**Extracted records**:
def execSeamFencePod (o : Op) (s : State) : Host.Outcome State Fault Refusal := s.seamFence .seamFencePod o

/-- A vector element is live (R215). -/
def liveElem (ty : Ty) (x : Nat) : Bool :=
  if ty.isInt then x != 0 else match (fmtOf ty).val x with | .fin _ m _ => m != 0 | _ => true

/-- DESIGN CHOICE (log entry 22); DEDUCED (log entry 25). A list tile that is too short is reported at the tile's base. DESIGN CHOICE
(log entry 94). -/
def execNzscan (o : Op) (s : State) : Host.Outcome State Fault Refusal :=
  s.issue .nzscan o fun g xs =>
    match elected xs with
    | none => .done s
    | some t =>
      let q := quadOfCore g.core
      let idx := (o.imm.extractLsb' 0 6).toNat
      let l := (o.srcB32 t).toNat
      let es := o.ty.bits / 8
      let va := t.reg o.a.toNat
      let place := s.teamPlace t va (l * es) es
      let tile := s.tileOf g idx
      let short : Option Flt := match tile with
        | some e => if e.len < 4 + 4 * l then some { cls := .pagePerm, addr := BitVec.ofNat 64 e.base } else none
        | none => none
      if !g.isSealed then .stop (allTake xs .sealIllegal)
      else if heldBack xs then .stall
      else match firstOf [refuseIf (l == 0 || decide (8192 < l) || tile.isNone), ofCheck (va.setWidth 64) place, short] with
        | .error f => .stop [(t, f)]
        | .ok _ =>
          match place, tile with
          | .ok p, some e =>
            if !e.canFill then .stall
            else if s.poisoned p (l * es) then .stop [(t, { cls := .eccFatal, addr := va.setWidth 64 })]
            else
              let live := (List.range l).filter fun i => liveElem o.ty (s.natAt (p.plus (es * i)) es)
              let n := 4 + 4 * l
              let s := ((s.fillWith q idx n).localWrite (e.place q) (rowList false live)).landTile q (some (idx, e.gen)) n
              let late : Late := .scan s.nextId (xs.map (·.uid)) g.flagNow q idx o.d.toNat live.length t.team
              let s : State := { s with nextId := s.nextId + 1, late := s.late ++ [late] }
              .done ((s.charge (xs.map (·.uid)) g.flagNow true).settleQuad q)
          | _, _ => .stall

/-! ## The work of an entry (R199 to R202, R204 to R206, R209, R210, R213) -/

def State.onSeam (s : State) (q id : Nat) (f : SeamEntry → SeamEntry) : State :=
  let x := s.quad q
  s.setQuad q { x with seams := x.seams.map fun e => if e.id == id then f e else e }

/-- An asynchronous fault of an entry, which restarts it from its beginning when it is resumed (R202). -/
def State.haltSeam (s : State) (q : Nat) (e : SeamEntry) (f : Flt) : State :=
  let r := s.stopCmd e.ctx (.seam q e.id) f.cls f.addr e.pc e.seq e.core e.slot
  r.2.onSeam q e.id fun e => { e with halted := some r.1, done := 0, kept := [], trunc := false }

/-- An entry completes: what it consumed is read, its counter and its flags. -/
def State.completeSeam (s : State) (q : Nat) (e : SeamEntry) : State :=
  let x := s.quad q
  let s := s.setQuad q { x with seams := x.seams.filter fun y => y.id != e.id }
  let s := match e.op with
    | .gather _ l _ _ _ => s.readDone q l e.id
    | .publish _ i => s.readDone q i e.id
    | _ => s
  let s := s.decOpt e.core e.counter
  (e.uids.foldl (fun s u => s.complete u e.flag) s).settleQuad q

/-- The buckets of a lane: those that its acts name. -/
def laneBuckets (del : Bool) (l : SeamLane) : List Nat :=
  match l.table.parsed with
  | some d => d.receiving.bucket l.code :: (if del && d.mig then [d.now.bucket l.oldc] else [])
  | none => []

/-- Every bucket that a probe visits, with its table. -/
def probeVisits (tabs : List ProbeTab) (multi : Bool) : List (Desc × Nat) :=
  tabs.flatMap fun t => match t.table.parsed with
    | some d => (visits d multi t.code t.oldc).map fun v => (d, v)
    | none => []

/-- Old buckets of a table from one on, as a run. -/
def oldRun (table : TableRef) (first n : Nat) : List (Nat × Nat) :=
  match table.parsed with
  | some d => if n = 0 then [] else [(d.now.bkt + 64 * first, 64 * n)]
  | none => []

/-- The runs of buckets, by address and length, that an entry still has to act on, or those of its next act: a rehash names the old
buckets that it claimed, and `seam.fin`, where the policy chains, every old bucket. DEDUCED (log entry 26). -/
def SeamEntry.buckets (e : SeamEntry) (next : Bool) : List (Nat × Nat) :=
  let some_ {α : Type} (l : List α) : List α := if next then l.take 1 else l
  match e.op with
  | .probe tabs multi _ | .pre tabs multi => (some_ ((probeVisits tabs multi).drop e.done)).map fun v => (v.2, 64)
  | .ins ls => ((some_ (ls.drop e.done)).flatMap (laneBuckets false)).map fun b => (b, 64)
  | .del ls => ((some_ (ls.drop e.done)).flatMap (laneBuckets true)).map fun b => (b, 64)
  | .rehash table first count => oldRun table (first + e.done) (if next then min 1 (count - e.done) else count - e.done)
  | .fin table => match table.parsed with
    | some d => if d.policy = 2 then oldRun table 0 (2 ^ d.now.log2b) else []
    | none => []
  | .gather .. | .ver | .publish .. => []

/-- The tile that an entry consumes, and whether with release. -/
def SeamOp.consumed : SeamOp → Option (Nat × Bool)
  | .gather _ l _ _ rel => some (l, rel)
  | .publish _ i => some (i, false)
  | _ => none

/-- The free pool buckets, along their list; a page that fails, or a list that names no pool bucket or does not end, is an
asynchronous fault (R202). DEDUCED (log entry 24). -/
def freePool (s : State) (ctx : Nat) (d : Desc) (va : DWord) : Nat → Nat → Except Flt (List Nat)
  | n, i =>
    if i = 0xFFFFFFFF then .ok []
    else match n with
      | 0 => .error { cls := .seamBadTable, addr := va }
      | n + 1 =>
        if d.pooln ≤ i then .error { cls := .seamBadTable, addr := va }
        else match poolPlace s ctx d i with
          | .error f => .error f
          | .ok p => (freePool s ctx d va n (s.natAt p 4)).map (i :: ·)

**Exercise prompt**:
Return each line of the data above that includes the word "SeamEntry".

**Answer space**:
def State.onSeam (s : State) (q id : Nat) (f : SeamEntry → SeamEntry) : State :=
def State.haltSeam (s : State) (q : Nat) (e : SeamEntry) (f : Flt) : State :=
def State.completeSeam (s : State) (q : Nat) (e : SeamEntry) : State :=
def SeamEntry.buckets (e : SeamEntry) (next : Bool) : List (Nat × Nat) :=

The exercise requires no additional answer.